Coordination Patterns: Choreography vs Orchestration to Tame Exponential Complexity
Scaling from one agent to five explodes complexity from 0 to at least 10 coordination points, each a potential race condition or failure—25x harder overall. A production credit decisioning system with five agents (credit score, income verification, risk assessment, fraud detection, approval) deployed in 3 days saw 20% incorrect risk ratings because the risk agent read stale cache data (750 score written, but 680 read 500ms later due to failed invalidation). Fix by choosing patterns deliberately.
Choreography suits simple, event-driven workflows with high autonomy: agents publish/subscribe to events (e.g., research-completed triggers analysis-ready) via message bus, enabling loose coupling and easy agent addition. But debugging fails silently without bulletproof observability—avoid unless tracing events end-to-end.
Orchestration fits complex dependencies, stable workflows, and rollback needs (e.g., financial services): central orchestrator (like LangGraph in Databricks Mosaic AI Agent Framework) manages DAGs, state, parallelism, retries. Agents stay dumb—input in, output out—no direct calls. Provides full execution graph visibility, single dashboard, easy tracing.

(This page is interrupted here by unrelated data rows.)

/-- The end of a read for its requester: a host command, a node, a stripe rebuild, a copy, or none. -/
def deliverOp (die : Nat) (q : QueuedOp) (ok : Bool) (s : State) : State :=
  match q.op with
  | .read unit count =>
    (match q.who, q.node with
    | some w, _ => deliver w.1 w.2.1 w.2.2 die unit ok s
    | none, some n => deliverNode n.1 n.2 die unit ok s
    | none, none =>
      if q.why = 6 then deliverMember die unit ok s
      else if (q.why = 1 || q.why = 2 || q.why = 4) && ok then
        match mediaAt s die unit with
        | none => s
        | some c =>
          if unitValid s die unit c then
            stage { id := 0, kind := c.kind, nsid := c.nsid, lba := c.lba, seq := c.seq, data := mediaRaw s die unit count,
                    stroke := s.time.stroke, source := some (die, unit), origin := some c.wrote, pos := c.pos, enc := true } s
          else s
      else s)
  | _ => s

/-- Corrected bits beyond CORR_PCT percent of 120 schedule a refresh (R203). -/
def refreshCheck (die unit bitsCorr : Nat) (s : State) : State :=
  if getF s FTL_REFRESH_CORR_PCT * 120 < bitsCorr * 100 then scheduleRefresh die (memberOf die unit) s else s

/-- DISTURB: a block's reads since its erase; above the limit the whole block is tilled at once (R205). -/
def countRead (die unit : Nat) (s : State) : State :=
  let m := memberOf die unit
  let n := (mget (getDie s die).reads m).getD 0 + 1
  if getF s FTL_DISTURB_READS_K * 1000 < n then
    let pages := (programmedPages s).filter (fun p => p.1 == die && memberOf die p.2 == m)
    pages.foldl (fun a p => queueOp die { pos := 5, op := .read p.2 4, why := 3 } a)
      (updDie die (fun x => { x with reads := mset x.reads m 0 }) s)
  else updDie die (fun x => { x with reads := mset x.reads m n }) s

/-- The suspended operation goes on (R171). -/
def resumeDie (d : Nat) (q : QueuedOp) (s : State) : State :=
  emit (.nand (d / 16) d 6 1) (updDie d (fun y => { y with running := some q, suspended := none, served := 0, startedAt := now s }) s)

/-- The die takes its next operation: inside a suspend reads only, up to 8, and then the resume (R171). -/
def nextOp (d : Nat) (s : State) : State :=
  let x := getDie s d
  match x.suspended with
  | none => startDie d s
  | some q =>
    match firstOp ((offered s d x).filter (fun z => z.op.readAt.isSome)) with
    | some r =>
      if x.served < 8 then runOp d r (updDie d (fun y => { (y.pull r) with served := y.served + 1 }) s) else resumeDie d q s
    | none => resumeDie d q s

def idleDie (d : Nat) (s : State) : State := nextOp d (updDie d (fun x => { x with running := none }) s)

/-- A stripe member that no read can return: its die is fenced or was cleared, or it is lost (R191). -/
def memberGone (s : State) (t : Slot) (off : Nat) : Bool :=
  t.st == .gone || (getDie s t.die).st != 1 || (mediaAt s t.die (t.unit + off)).any (·.lost)

/-- Step 4 of R174: the other members of the stripe are read, each through steps 1 to 3 (R191); a codeword that no stripe holds has
lost its members. -/
def startRebuild (d unit : Nat) (q : QueuedOp) (s : State) : State :=
  let slot := (bandOf s d unit).bind (fun e => (e.2.slots.find? (fun t => t.die == d && t.unit ≤ unit && unit < t.unit + slotCws d)).map
    (fun t => (e.2, t)))
  match slot with
  | none => { s with ftl := { s.ftl with rebuilds := s.ftl.rebuilds ++ [{ die := d, unit := unit, req := q, waits := [], lost := 1 }] } }
  | some (b, t) =>
    let off := unit - t.unit
    let peers := b.slots.filter (fun x => x.row == t.row && x.die != d && (x.st == .passed || x.st == .gone))
    let good := peers.filter (fun x => !memberGone s x off)
    good.foldl (fun a x => queueOp x.die { pos := q.pos, op := .read (x.unit + off) 1, why := 6 } a)
      { s with ftl := { s.ftl with rebuilds := s.ftl.rebuilds ++ [{
        die := d, unit := unit, req := q, waits := good.map (fun x => (x.die, x.unit + off)), lost := peers.length - good.length }] } }

/-- Every codeword that a read has left is rebuilt. -/
def rebuildRead (d : Nat) (q : QueuedOp) (s : State) : State :=
  q.cws.foldl (fun a u => startRebuild d u q a) { s with ftl := { s.ftl with fixing := s.ftl.fixing ++ [{ die := d, req := q, left := q.cws }] } }

/-- A read whose data cannot come from this die: it is rebuilt on demand (R192); tilling and the members of a rebuild go no further
(R191, R204). -/
def readLost (d : Nat) (q : QueuedOp) (s : State) : State :=
  if q.why = 3 || q.why = 6 then deliverOp d q false s else rebuildRead d q s

/-- A codeword is recovered by step 3 or 4, or lost; with the last one of a read the read ends. -/
def recovered (die unit : Nat) (ok : Bool) (s : State) : State :=
  match s.ftl.fixing.find? (fun f => f.die == die && f.left.contains unit) with
  | none => s
  | some f =>
    let f1 := { f with left := f.left.filter (· != unit), lost := f.lost || !ok }
    let rest := dropFirst (fun g => g == f) s.ftl.fixing
    if f1.left.isEmpty then place (deliverOp die f.req (!f1.lost) { s with ftl := { s.ftl with fixing := rest } })
    else { s with ftl := { s.ftl with fixing := f1 :: rest } }

/-! ### Refused operations (R163, R170, R172) -/

/-- The map entry that a codeword's unit has now. -/
def entryNow (s : State) (d u : Nat) : Option Loc :=
  (mediaAt s d u).bind (fun c => (getNs s c.nsid).bind (fun x => mget x.map (c.lba / x.unitBlocks)))

/-- A requester waits for another place. -/
def retarget (q : QueuedOp) (old new : Nat × Nat) (s : State) : State :=
  let swap (l : List (Nat × Nat)) : List (Nat × Nat) := l.map (fun w => if w == old then new else w)
  match q.who, q.node with
  | some w, _ => updCmd w.1 w.2.1 w.2.2 (fun c => { c with wants := swap c.wants }) s
  | none, some n => updNode n.1 n.2 (fun x => { x with job := { x.job with wants := swap x.job.wants } }) s
  | none, none => s

/-- A read of a block that is being erased, or of a page that is being programmed: the entry is resolved again, and the read is issued at
the new copy; what is in the Inkwell comes from there (R17, R172). -/
def reissue (d u count : Nat) (q : QueuedOp) (s : State) : State :=
  if q.who.isNone && q.node.isNone then deliverOp d q false s
  else match entryNow s d u with
    | some (.media d2 u2) =>
      if d2 = d && u2 = u then deliverOp d q true s
      else queueOp d2 { q with op := .read u2 count, tries := 0, left := none } (retarget q (d, u) (d2, u2) s)
    | _ => deliverOp d q true s

/-- What the translation layer does with an operation that came back (R170). -/
def answerOp (d : Nat) (q : QueuedOp) (st : OpStatus) (s : State) : State :=
  match q.op, st with
  | .read u n, .eraseBusy | .read u n, .programBusy => reissue d u n q s
  | .read _ _, .fenced => readLost d q s
  | .read _ _, .address => deliverOp d q false s
  | .readSoft u, _ => if q.why = 3 || q.why = 6 then recovered d u false s else startRebuild d u q s
  | .program id i, _ => slotFail d id i s
  | .erase _ id, _ => updBand id (fun b => { b with members := merase b.members d }) s

/-- Refused operations go back to their requesters. -/
def answerRound (s : State) : State :=
  s.ftl.refused.foldl (fun a r => answerOp r.1 r.2.1 r.2.2 a) { s with ftl := { s.ftl with refused := [] } }

/-- What they issue in their place may be refused in its turn: a read moves to a new copy, and then to a rebuild. -/
def settleOps (s : State) : State := answerRound (answerRound (answerRound s))

/-! ### Steps 1 to 3 (R174 to R178) -/

/-- Step 1 or 2 decodes a codeword: 120 errors within 20 iterations for certain (R175). -/
def hardOk (s : State) (r : DecodeRes) : Bool := r.decoded || (r.up + r.down ≤ 120 && getF s LDP_CTL_HARD_ITER == 20)

/-- A codeword that is decoded at step 1 or 2. -/
def hardDone (die tries : Nat) (s : State) (e : Nat × DecodeRes) : State :=
  let s1 := refreshCheck die e.1 (e.2.up + e.2.down) s
  if tries = 0 then trackHard die e.1 e.2 (incF LDP_HARD_OK 1 s1) else trackRetry die e.1 tries (incF LDP_RETRY_OK 1 s1)

/-- The next try of a read; inside a suspend it counts as one of the 8 reads, and with those served it waits for the resume (R172). -/
def retryRead (die : Nat) (q : QueuedOp) (s : State) : State :=
  let x := getDie s die
  if x.suspended.isSome && 8 ≤ x.served then idleDie die (updDie die (fun y => { y with queue := q :: y.queue }) s)
  else runOp die q (updDie die (fun y => { y with served := y.served + bit y.suspended.isSome }) s)

/-- The codewords that no retry decodes take READ_SOFT, one at a time. -/
def softReads (die : Nat) (q : QueuedOp) (left : List Nat) (s : State) : State :=
  left.foldl (fun a u => queueOp die { q with op := .readSoft u, tries := 0, left := none } a)
    { s with ftl := { s.ftl with fixing := s.ftl.fixing ++ [{ die := die, req := q, left := left }] } }

/-- What the results of a READ lead to: the next try for those that failed while LDP_CTL.RETRIES lasts, then step 3 (R174). -/
def readResults (die : Nat) (q : QueuedOp) (res : List DecodeRes) (s : State) : State :=
  let rs := q.cws.zip res
  let left := q.cws.filter (fun u => !rs.any (fun e => e.1 == u && hardOk s e.2))
  let s1 := (rs.filter (fun e => hardOk s e.2)).foldl (hardDone die q.tries) s
  if left.isEmpty then idleDie die (place (deliverOp die { q with tries := 0, left := none } true s1))
  else if q.tries < getF s LDP_CTL_RETRIES then retryRead die { q with tries := q.tries + 1, left := some left } s1
  else idleDie die (softReads die q left s1)

/-- NAND_READ_DONE (R174, R175, R179, R203): the results of the codewords of a READ in their order; a READ_SOFT hands its codeword to the
deep decoder. -/
def execNandReadDone (die : Nat) (res : List DecodeRes) (s : State) : Result :=
  .next (match (getDie s die).running with
  | some q =>
    match q.op with
    | .read unit _ => settleOps (readResults die q res (countRead die unit s))
    | .readSoft u =>
      let w : DeepWait := { die := die, unit := u, cls := q.pos - 2, waited := 0, req := q }
      settleOps (idleDie die { s with ftl := { s.ftl with deepQ := s.ftl.deepQ ++ [w] } })
    | _ => s
  | none => s)

/-- The class a waiting codeword counts as: aged ones count as evidence-real-time (R178). -/
def deepClass (s : State) (w : DeepWait) : Nat := if getF s LDP_DEEP_AGE_STROKES ≤ w.waited then 0 else min w.cls 2

/-- The key of an allotment: channel and class. -/
def deepKey (channel cls : Nat) : Nat := channel * 4 + cls

/-- DEEP_DECODER_ALLOT (R177, R178): the capacity in class order; within a class each channel's share in proportion to
its waiting count. -/
def deepBoundary (scale : Nat) (s : State) : State :=
  let cap := 2197 * s.time.period / 1000 * scale / 256
  let q := s.ftl.deepQ.map (fun w => { w with waited := w.waited + 1 })
  let s0 := { s with ftl := { s.ftl with deepQ := q } }
  let count (ch cls : Nat) := (q.filter (fun w => w.die / 16 == ch && deepClass s0 w == cls)).length
  let total (cls : Nat) := (q.filter (fun w => deepClass s0 w == cls)).length
  let step (a : Nat × Map Nat) (cls : Nat) : Nat × Map Nat :=
    let n := total cls
    let given := min n a.1
    let share (ch : Nat) := count ch cls * given / max 1 n
    (a.1 - ((List.range 16).map share).sum, (List.range 16).foldl (fun m ch =>
      if count ch cls = 0 then m else mset m (deepKey ch cls) (share ch)) a.2)
  let r := [0, 1, 2].foldl step (cap, [])
  setF LDP_DEEP_CAPACITY cap { s0 with ftl := { s0.ftl with deepAllot := r.2, deepSpare := r.1 } }

/-- What is left of the allotment that a waiting codeword draws on. -/
def deepLeft (s : State) (w : DeepWait) : Nat := (mget s.ftl.deepAllot (deepKey (w.die / 16) (deepClass s w))).getD 0

/-- A waiting codeword stands before another: by class, then by the round robin over the channels (R178). -/
def deepBefore (s : State) (a b : DeepWait) : Bool :=
  let turn (w : DeepWait) : Nat := (w.die / 16 + 15 - s.ftl.deepLast) % 16
  decide (deepClass s a < deepClass s b) || (deepClass s a == deepClass s b && decide (turn a < turn b))

/-- The codeword that the decoder takes next, if one has allotment. -/
def nextDeep (s : State) : Option DeepWait :=
  (s.ftl.deepQ.filter (fun w => 0 < deepLeft s w || 0 < s.ftl.deepSpare)).foldl (fun a w => match a with
    | none => some w
    | some v => if deepBefore s w v then some w else a) none

/-- A codeword has passed the deep decoder: it leaves the queue, its allotment is charged, and its block is scheduled for refresh (R203). -/
def chargeDeep (w : DeepWait) (s : State) : State :=
  let k := deepKey (w.die / 16) (deepClass s w)
  let left := deepLeft s w
  scheduleRefresh w.die (memberOf w.die w.unit)
    (updDie w.die (fun x => { x with deepCw := satAdd x.deepCw 1 (2 ^ 32 - 1) }) { s with ftl := { s.ftl with
      deepQ := dropFirst (fun x => x == w) s.ftl.deepQ, deepLast := w.die / 16,
      deepAllot := if left = 0 then s.ftl.deepAllot else mset s.ftl.deepAllot k (left - 1),
      deepSpare := if left = 0 then s.ftl.deepSpare - 1 else s.ftl.deepSpare } })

Decision framework: Simple workflow + high autonomy = choreography; complex + low autonomy = orchestration; complex + high autonomy = hybrid with sagas. Use this matrix to prevent regret—teams defaulting to 'agentic' choreography burn months firefighting.
Immutable State Snapshots and Data Contracts Eliminate Races
Shared mutable state causes lost updates: two agents read 680 score, one writes 750, other 720—last write wins. Databases offer row locks/isolation, but defaults ship races to production.
Instead, use immutable snapshots with versioning: agents produce sealed state objects (frozen Python dataclass with version, payload, creator). Handoffs validate schema (data contracts), increment version, append as new row in orchestrator's append-only log (e.g., Delta Lake table). No updates—only inserts. Trace lineage: binary search versions to debug (e.g., version 7 bad? Check 6→5).
Contracts enforce boundaries: research agent outputs {findings, confidence, sources}; analysis rejects if confidence <0.7. Register in Unity Catalog for versioning/governance. Outcome: no stale reads, clear evolution, audit replay—race conditions impossible.
Failure Recovery: Circuit Breakers and Saga Compensation for 24/7 Reliability
Agents fail (LLM timeouts, rate limits)—design for it. Circuit breaker per agent call: 5 consecutive failures open circuit (fail fast, no bombardment); 60s timeout → half-open (test one request); success closes, failure reopens. Log transitions in MLflow; enforce at serving (Databricks Model Serving/AI Gateway). Prevents cascades—one down, degrade gracefully (skip, cache, alert).
Saga compensation for partial failures: each agent has execute() and compensate() (reversible ops). Orchestrator tracks executed list; on fail, reverse-call compensates (e.g., analysis deletes draft, research clears cache). Restores initial state, provides transactions over distributed agents—essential for finance.
Production Architecture: Databricks Stack for Billions of Transactions
Orchestrator (LangGraph) holds workflow engine/state store, queries observability. Calls agents (Unity Catalog functions/models in SQL/Python) via serving layer (circuit breakers, retries). State versions → immutable Delta rows, tied to MLflow traces (latency, inputs/outputs, tokens, LLM judges). Unity Catalog governs/lineages data/agents. Agent Brakes packages patterns. Result: 24/7 across billions, full control—handles parallelism, rollbacks, debugging.